-- ==== Sys2Proof/Syntax.lean ====
section
/-! DEFINITION. The instructions: one constructor per row of spec/opcode_table.json (7 wire frames, 12 commands;
30_encoding.md rules R92 to R99 and R120), their operand forms, and the typed values of 00_scope.md rule R15. -/

namespace Sys2Proof

/-- Parity option (R31). -/
inductive Parity
  | none
  | even
  | odd
  deriving DecidableEq, Repr

/-- A `Bytes` operand: given literally, or naming the valid bytes of a buffer, `txbuf[0 .. txlen-1]` or
`rxbuf[0 .. rxlen-1]` (R24, R25, R170, R203; notes/assumptions/15). -/
inductive Operand
  | lit (bs : Bytes)
  | txbuf
  | rxbuf
  deriving DecidableEq, Repr

/-- The timeout operand of `SES.XCHG`: a number of ticks, or the configured default `cfg.timeout` (R33, R203). -/
inductive TimeoutArg
  | ticks (n : Nat)
  | cfgTimeout
  deriving DecidableEq, Repr

/-- A Request (R15). -/
inductive Request
  | rhr (addr : Byte) (start count : U16)
  | wsr (addr : Byte) (reg value : U16)
  | wmr (addr : Byte) (start : U16) (values : List U16)
  deriving DecidableEq, Repr

/-- A Response (R15). -/
inductive Response
  | rhr (addr : Byte) (values : List U16)
  | wsr (addr : Byte) (reg value : U16)
  | wmr (addr : Byte) (start count : U16)
  deriving DecidableEq, Repr

/-- A FrameError (R15); a protocol exception also keeps the responder's address and flagged function code, as
R178 allows (notes/assumptions/14). -/
inductive FrameError
  | checksumMismatch
  | malformedFrame
  | protocolException (addr fc code : Byte)
  deriving DecidableEq, Repr

/-- A TransportError (R15). -/
inductive TransportError
  | noResponse
  | truncatedResponse (captured : Bytes)
  deriving DecidableEq, Repr

/-- The instructions of the block, one constructor per row of the opcode table. The wire rows carry a frame's
fields without its checksum, which those fields determine (R90). -/
inductive Instr
  | reqRhr (addr : Byte) (start count : U16)
  | reqWsr (addr : Byte) (reg value : U16)
  | reqWmr (addr : Byte) (start : U16) (values : List U16)
  | rspExc (addr fc code : Byte)
  | rspRhr (addr : Byte) (values : List U16)
  | rspWsr (addr : Byte) (reg value : U16)
  | rspWmr (addr : Byte) (start count : U16)
  | crcInit
  | crcAbsorb (b : Byte)
  | crcRead
  | crcCompute (span : Operand)
  | crcValidate (buf : Operand)
  | encRhr (addr : Byte) (start count : U16)
  | encWsr (addr : Byte) (reg value : U16)
  | encWmr (addr : Byte) (start : U16) (values : List U16)
  | dec (buf : Operand) (nExp : Option Nat)
  | sesOpen (baud : Nat) (parity : Parity) (stop timeout : Nat)
  | sesClose
  | sesXchg (frame : Operand) (timeout : TimeoutArg)
  deriving DecidableEq, Repr

end Sys2Proof
end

* [Work instruction] The whole of the material should be restated word for word.

* [Result of the exercise]
-- ==== Sys2Proof/Syntax.lean ====
section
/-! DEFINITION. The instructions: one constructor per row of spec/opcode_table.json (7 wire frames, 12 commands;
30_encoding.md rules R92 to R99 and R120), their operand forms, and the typed values of 00_scope.md rule R15. -/

namespace Sys2Proof

/-- Parity option (R31). -/
inductive Parity
  | none
  | even
  | odd
  deriving DecidableEq, Repr

/-- A `Bytes` operand: given literally, or naming the valid bytes of a buffer, `txbuf[0 .. txlen-1]` or
`rxbuf[0 .. rxlen-1]` (R24, R25, R170, R203; notes/assumptions/15). -/
inductive Operand
  | lit (bs : Bytes)
  | txbuf
  | rxbuf
  deriving DecidableEq, Repr

/-- The timeout operand of `SES.XCHG`: a number of ticks, or the configured default `cfg.timeout` (R33, R203). -/
inductive TimeoutArg
  | ticks (n : Nat)
  | cfgTimeout
  deriving DecidableEq, Repr

/-- A Request (R15). -/
inductive Request
  | rhr (addr : Byte) (start count : U16)
  | wsr (addr : Byte) (reg value : U16)
  | wmr (addr : Byte) (start : U16) (values : List U16)
  deriving DecidableEq, Repr

/-- A Response (R15). -/
inductive Response
  | rhr (addr : Byte) (values : List U16)
  | wsr (addr : Byte) (reg value : U16)
  | wmr (addr : Byte) (start count : U16)
  deriving DecidableEq, Repr

/-- A FrameError (R15); a protocol exception also keeps the responder's address and flagged function code, as
R178 allows (notes/assumptions/14). -/
inductive FrameError
  | checksumMismatch
  | malformedFrame
  | protocolException (addr fc code : Byte)
  deriving DecidableEq, Repr

/-- A TransportError (R15). -/
inductive TransportError
  | noResponse
  | truncatedResponse (captured : Bytes)
  deriving DecidableEq, Repr

/-- The instructions of the block, one constructor per row of the opcode table. The wire rows carry a frame's
fields without its checksum, which those fields determine (R90). -/
inductive Instr
  | reqRhr (addr : Byte) (start count : U16)
  | reqWsr (addr : Byte) (reg value : U16)
  | reqWmr (addr : Byte) (start : U16) (values : List U16)
  | rspExc (addr fc code : Byte)
  | rspRhr (addr : Byte) (values : List U16)
  | rspWsr (addr : Byte) (reg value : U16)
  | rspWmr (addr : Byte) (start count : U16)
  | crcInit
  | crcAbsorb (b : Byte)
  | crcRead
  | crcCompute (span : Operand)
  | crcValidate (buf : Operand)
  | encRhr (addr : Byte) (start count : U16)
  | encWsr (addr : Byte) (reg value : U16)
  | encWmr (addr : Byte) (start : U16) (values : List U16)
  | dec (buf : Operand) (nExp : Option Nat)
  | sesOpen (baud : Nat) (parity : Parity) (stop timeout : Nat)
  | sesClose
  | sesXchg (frame : Operand) (timeout : TimeoutArg)
  deriving DecidableEq, Repr

end Sys2Proof
end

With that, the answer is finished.